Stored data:
/-- What a strand's acquire marks wait for is added to it. -/
theorem State.addAcqs_did {pc : Nat × Option (Nat × Nat)} {g : State → State} {u : Wave → Wave} {h : Run → Run} {s t : State} {c : Ctx} {n : Need} {ws : List RegName}
    {fs : List Flight} {fp : BitVec 6} {w : Wave} {r : Run} (d : Issued pc g u h s t c n ws fs fp w r) (hh : r.outside = c.r.outside) (as : List Acq) :
    ∃ w' r', Issued pc g u (fun r => { r with acqs := r.acqs ++ as }) s (t.addAcqs c as) c n ws fs fp w' r' := by
  have k : ({ r with acqs := r.acqs ++ as } : Run).outside = ({ c.r with acqs := c.r.acqs ++ as } : Run).outside := by
      simp only [Run.outside] at hh ⊢
      injection hh
      simp_all
  unfold State.addAcqs
  split
  · rename_i h0
    have : as = [] := by simpa using h0
    subst this
    refine ⟨w, r, { d with keptRun := ?_ }⟩
    simpa using k
  · exact ⟨_, _, d.setRun (fun r => { r with acqs := r.acqs ++ as }) k rfl rfl rfl rfl⟩

end Sys2Proof.Machine
end

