-- ==== Sys2Proof/Machine/Assembler.lean ====
section
/-! DEFINITION. What the assembler computes, emits and refuses (R107, R338 to R344): expressions, the fields they fill, data, code words and the blocks of a
module. The module is given as data; how its text is cut into lines and tokens is the reader's of the source. -/

namespace Sys2Proof.Machine

/-! ## Expressions, data and code words (R338, R341 to R344) -/

/-- A name that an expression uses: an `.equ` constant, a CSR name or a label (R338, R342). -/
abbrev AsmName := List Byte

/-- Expressions (R342). Literals and names stand for their values. -/
inductive AsmExpr where
  | lit (n : Int)
  | name (x : AsmName)
  | neg (a : AsmExpr)
  | not (a : AsmExpr)
  | mul (a b : AsmExpr)
  | div (a b : AsmExpr)
  | mod (a b : AsmExpr)
  | add (a b : AsmExpr)
  | sub (a b : AsmExpr)
  | shl (a b : AsmExpr)
  | shr (a b : AsmExpr)
  | and (a b : AsmExpr)
  | xor (a b : AsmExpr)
  | or (a b : AsmExpr)
deriving DecidableEq, Repr

/-- The value of an expression over unbounded integers; none where the assembler refuses it: an unknown name, a division by zero, a negative shift count
(R342). -/
def AsmExpr.eval (env : List (AsmName × Int)) : AsmExpr → Option Int
  | .lit n => some n
  | .name x => (env.find? fun e => e.1 == x).map (·.2)
  | .neg a => (a.eval env).map fun x => -x
  | .not a => (a.eval env).map fun x => -x - 1
  | .mul a b => do some ((← a.eval env) * (← b.eval env))
  | .div a b => do
    let y ← b.eval env
    if y = 0 then none else some ((← a.eval env).tdiv y)
  | .mod a b => do
    let y ← b.eval env
    if y = 0 then none else some ((← a.eval env).tmod y)
  | .add a b => do some ((← a.eval env) + (← b.eval env))
  | .sub a b => do some ((← a.eval env) - (← b.eval env))
  | .shl a b => do
    let y ← b.eval env
    if y < 0 then none else some ((← a.eval env) * 2 ^ y.toNat)
  | .shr a b => do
    let y ← b.eval env
    if y < 0 then none else some ((← a.eval env).fdiv (2 ^ y.toNat))
  | .and a b => do some (Int.land (← a.eval env) (← b.eval env))
  | .xor a b => do some (Int.xor (← a.eval env) (← b.eval env))
  | .or a b => do some (Int.lor (← a.eval env) (← b.eval env))

/-- A name is defined twice, and so refused (R338). -/
def definedTwice (names : List AsmName) : Bool := decide (¬ names.Nodup)

/-- The bytes of one value of `.byte`, `.half`, `.word` and `.dword`, `n` bytes wide: from the signed minimum to the unsigned maximum, not wrapped
(R342, R343). -/
def dataBytes (n : Nat) (v : Int) : Option (List Byte) :=
  if -(2 ^ (8 * n - 1)) ≤ v ∧ v < 2 ^ (8 * n) then some (leBytes n (v.emod (2 ^ (8 * n))).toNat) else none

/-- The words the assembler emits for an instruction word and an extension word: the latter exactly when it is not 0 (R64, R341). -/
def emitted (w ext : Word) : List Word := if ext = 0 then [w &&& ~~~(0x40000000#32)] else [w ||| 0x40000000#32, ext]

/-- The words the assembler emits for an instruction. -/
def assembled (i : Instr) : Option (List Word) := i.toRaw.map fun r => emitted r.words.1 r.words.2

/-- The NOP word that `.align` pads code with (R343). -/
def nopWord : Word := 0x92000004

/-- The bytes from an offset to the next multiple of `a`: what `.align a` fills with NOP words in code and with zero bytes in data (R343). -/
def alignGap (a off : Nat) : Nat := (a - off % a) % a

/-- The header word of a function with `.budget n, wa` (R344). -/
def headerWord (n wa : Nat) : Option Word :=
  if 16 ≤ n ∧ n ≤ 128 ∧ n % 8 = 0 ∧ wa < 2 ^ 16 then some (BitVec.ofNat 32 (wa * 2 ^ 16 + n / 8)) else none

/-- What was written last before a `.func` (R344); padding of `.align` is disregarded. -/
inductive BeforeFunc where
  | instr (i : Instr)
  /-- A word of `.word` or `.dword`. -/
  | raw
  /-- The `.endfn` of another function. -/
  | endfn
deriving Repr
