theorem ds8Below_spec (n d : Nat) : ds8Below n d ∈ ds8Mags ∧ ds8Below n d * d ≤ n ∧ ∀ x ∈ ds8Mags, x * d ≤ n → x ≤ ds8Below n d := by
  obtain ⟨hmem, hall⟩ : ds8Below n d ∈ 0 :: (ds8Mags.filter fun x => x * d ≤ n) ∧ ∀ x ∈ 0 :: (ds8Mags.filter fun x => x * d ≤ n), x ≤ ds8Below n d :=
    foldl_pick (R := (· ≤ ·)) max_choice le_max_left le_max_right le_refl (fun _ _ _ => le_trans) _ 0
  have hin : ds8Below n d ∈ ds8Mags ∧ ds8Below n d * d ≤ n := by
    rcases List.mem_cons.mp hmem with h | h
    · rw [h]; exact ⟨ds8Mags_bounds.1, by omega⟩
    · simpa using List.mem_filter.mp h
  exact ⟨hin.1, hin.2, fun x hx hle => hall x (List.mem_cons_of_mem _ (List.mem_filter.mpr ⟨hx, by simpa using hle⟩))⟩

theorem ds8Above_spec {n d : Nat} (h : n ≤ 128 * d) : ds8Above n d ∈ ds8Mags ∧ n ≤ ds8Above n d * d ∧ ∀ x ∈ ds8Mags, n ≤ x * d → ds8Above n d ≤ x := by
  obtain ⟨hmem, hall⟩ : ds8Above n d ∈ 128 :: (ds8Mags.filter fun x => n ≤ x * d) ∧ ∀ x ∈ 128 :: (ds8Mags.filter fun x => n ≤ x * d), ds8Above n d ≤ x :=
    foldl_pick (R := (· ≥ ·)) min_choice min_le_left min_le_right le_refl (fun _ _ _ => ge_trans) _ 128
  have hin : ds8Above n d ∈ ds8Mags ∧ n ≤ ds8Above n d * d := by
    rcases List.mem_cons.mp hmem with h' | h'
    · rw [h']; exact ⟨ds8Mags_bounds.2, h⟩
    · simpa using List.mem_filter.mp h'
  exact ⟨hin.1, hin.2, fun x hx hle => hall x (List.mem_cons_of_mem _ (List.mem_filter.mpr ⟨hx, by simpa using hle⟩))⟩

/-- Which neighbour DS8 rounds to. -/
def ds8Picks (rm : Rm) (s : Bool) (n d : Nat) : Nat :=
  if (match rm with
      | .ne => decide ((ds8Below n d + ds8Above n d) * d < 2 * n)
      | .z => false
      | .u => !s
      | .d => s) then ds8Above n d else ds8Below n d

theorem ds8Round_fin : ds8Round rm (.fin s m e) =
    if 128 * ds8Den e < ds8Num m e then (if s then 0x88 else 0x00, ofF ||| nxF)
    else (ds8Code (signedM s (ds8Picks rm s (ds8Num m e) (ds8Den e))), flagIf (ds8Picks rm s (ds8Num m e) (ds8Den e) * ds8Den e != ds8Num m e) nxF) := rfl

theorem ds8Picks_mem {d : Nat} (h : n ≤ 128 * d) : ds8Picks rm s n d ∈ ds8Mags := by
  unfold ds8Picks
  generalize (match rm with
      | .ne => decide ((ds8Below n d + ds8Above n d) * d < 2 * n)
      | .z => false
      | .u => !s
      | .d => s) = up
  cases up
  exacts [(ds8Below_spec n d).1, (ds8Above_spec h).1]

/-- `lo` and `hi` are the neighbours of a magnitude among those of DS8's codes. -/
structure Ds8Between (lo hi a : ℚ) : Prop where
  lower : lo ≤ a
  upper : a ≤ hi
  below : ∀ c, c < 256 → (ds8Val c).mag ≤ a → (ds8Val c).mag ≤ lo
  above : ∀ c, c < 256 → a ≤ (ds8Val c).mag → hi ≤ (ds8Val c).mag

theorem ds8Between_of_le {d : Nat} {a : ℚ} (hd : 0 < d) (hn : (n : ℚ) = 64 * a * d) (h : n ≤ 128 * d) :
    Ds8Between ((ds8Below n d : ℚ) / 64) ((ds8Above n d : ℚ) / 64) a := by
  have hd' : (0 : ℚ) < d := Nat.cast_pos.mpr hd
  have hle : ∀ x : Nat, x * d ≤ n ↔ (x : ℚ) / 64 ≤ a := fun x => by
    rw [div_le_iff₀ (by norm_num), mul_comm a, ← mul_le_mul_iff_of_pos_right hd', ← hn, ← Nat.cast_mul, Nat.cast_le]
  have hge : ∀ x : Nat, n ≤ x * d ↔ a ≤ (x : ℚ) / 64 := fun x => by
    rw [le_div_iff₀ (by norm_num), mul_comm a, ← mul_le_mul_iff_of_pos_right hd', ← hn, ← Nat.cast_mul, Nat.cast_le]
  obtain ⟨-, hlow, hmax⟩ := ds8Below_spec n d
  obtain ⟨-, hupp, hmin⟩ := ds8Above_spec h
  refine ⟨(hle _).mp hlow, (hge _).mp hupp, fun c hc h' => ?_, fun c hc h' => ?_⟩ <;> rw [ds8Val_mag] at h' ⊢
  · exact div_le_div_of_nonneg_right (Nat.cast_le.mpr (hmax _ (natAbs_ds8Units_mem c hc) ((hle _).mpr h'))) (by norm_num)
  · exact div_le_div_of_nonneg_right (Nat.cast_le.mpr (hmin _ (natAbs_ds8Units_mem c hc) ((hge _).mpr h'))) (by norm_num)

/-- R93: of the two neighbours the nearer is taken, of two equally near the smaller; or the one toward or away from zero. -/
theorem Ds8Between.picked {lo hi a y : ℚ} (h : Ds8Between lo hi a) (hne : rm = .ne → y = if lo + hi < 2 * a then hi else lo)
    (hdir : rm ≠ .ne → y = if rm.toward s = true then lo else hi) (c : Nat) (hc : c < 256) :
    (rm = .ne → |y - a| ≤ |(ds8Val c).mag - a| ∧ (|y - a| = |(ds8Val c).mag - a| → y ≤ (ds8Val c).mag)) ∧
      (rm ≠ .ne → rm.toward s = true → y ≤ a ∧ ((ds8Val c).mag ≤ a → (ds8Val c).mag ≤ y)) ∧
      (rm ≠ .ne → rm.toward s = false → a ≤ y ∧ (a ≤ (ds8Val c).mag → y ≤ (ds8Val c).mag)) := by
  obtain ⟨hlow, hupp, hbelow, habove⟩ := h
  replace hbelow := hbelow c hc
  replace habove := habove c hc
  generalize (ds8Val c).mag = o at hbelow habove ⊢
  have hside : o ≤ lo ∨ hi ≤ o := (le_total o a).imp hbelow habove
  have habs : |o - a| = if o ≤ lo then a - o else o - a := by
    split
    · rw [abs_sub_comm, abs_of_nonneg (by linarith)]
    · rw [abs_of_nonneg (by linarith [hside.resolve_left ‹_›])]
  refine ⟨fun hrm => ?_, fun hrm ht => ?_, fun hrm ht => ?_⟩
  · rw [hne hrm, habs]
    split
    · rw [abs_of_nonneg (by linarith)]
      split
      · exact ⟨by linarith, fun _ => by linarith⟩
      · have := hside.resolve_left ‹_›
        exact ⟨by linarith, fun _ => by linarith⟩
    · rw [abs_sub_comm, abs_of_nonneg (by linarith)]
      split
      · exact ⟨by linarith, fun _ => by linarith⟩
      · have := hside.resolve_left ‹_›
        exact ⟨by linarith, fun _ => by linarith⟩
  · rw [hdir hrm, if_pos ht]
    exact ⟨hlow, hbelow⟩
  · rw [hdir hrm, if_neg (by simp [ht])]
    exact ⟨hupp, habove⟩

> [Aim of the exercise] Starting with the line that contains "replace habove := habove c hc", restate every line through the end of the records above, exactly and with no other lines.

> [Your solution]
  replace habove := habove c hc
  generalize (ds8Val c).mag = o at hbelow habove ⊢
  have hside : o ≤ lo ∨ hi ≤ o := (le_total o a).imp hbelow habove
  have habs : |o - a| = if o ≤ lo then a - o else o - a := by
    split
    · rw [abs_sub_comm, abs_of_nonneg (by linarith)]
    · rw [abs_of_nonneg (by linarith [hside.resolve_left ‹_›])]
  refine ⟨fun hrm => ?_, fun hrm ht => ?_, fun hrm ht => ?_⟩
  · rw [hne hrm, habs]
    split
    · rw [abs_of_nonneg (by linarith)]
      split
      · exact ⟨by linarith, fun _ => by linarith⟩
      · have := hside.resolve_left ‹_›
        exact ⟨by linarith, fun _ => by linarith⟩
    · rw [abs_sub_comm, abs_of_nonneg (by linarith)]
      split
      · exact ⟨by linarith, fun _ => by linarith⟩
      · have := hside.resolve_left ‹_›
        exact ⟨by linarith, fun _ => by linarith⟩
  · rw [hdir hrm, if_pos ht]
    exact ⟨hlow, hbelow⟩
  · rw [hdir hrm, if_neg (by simp [ht])]
    exact ⟨hupp, habove⟩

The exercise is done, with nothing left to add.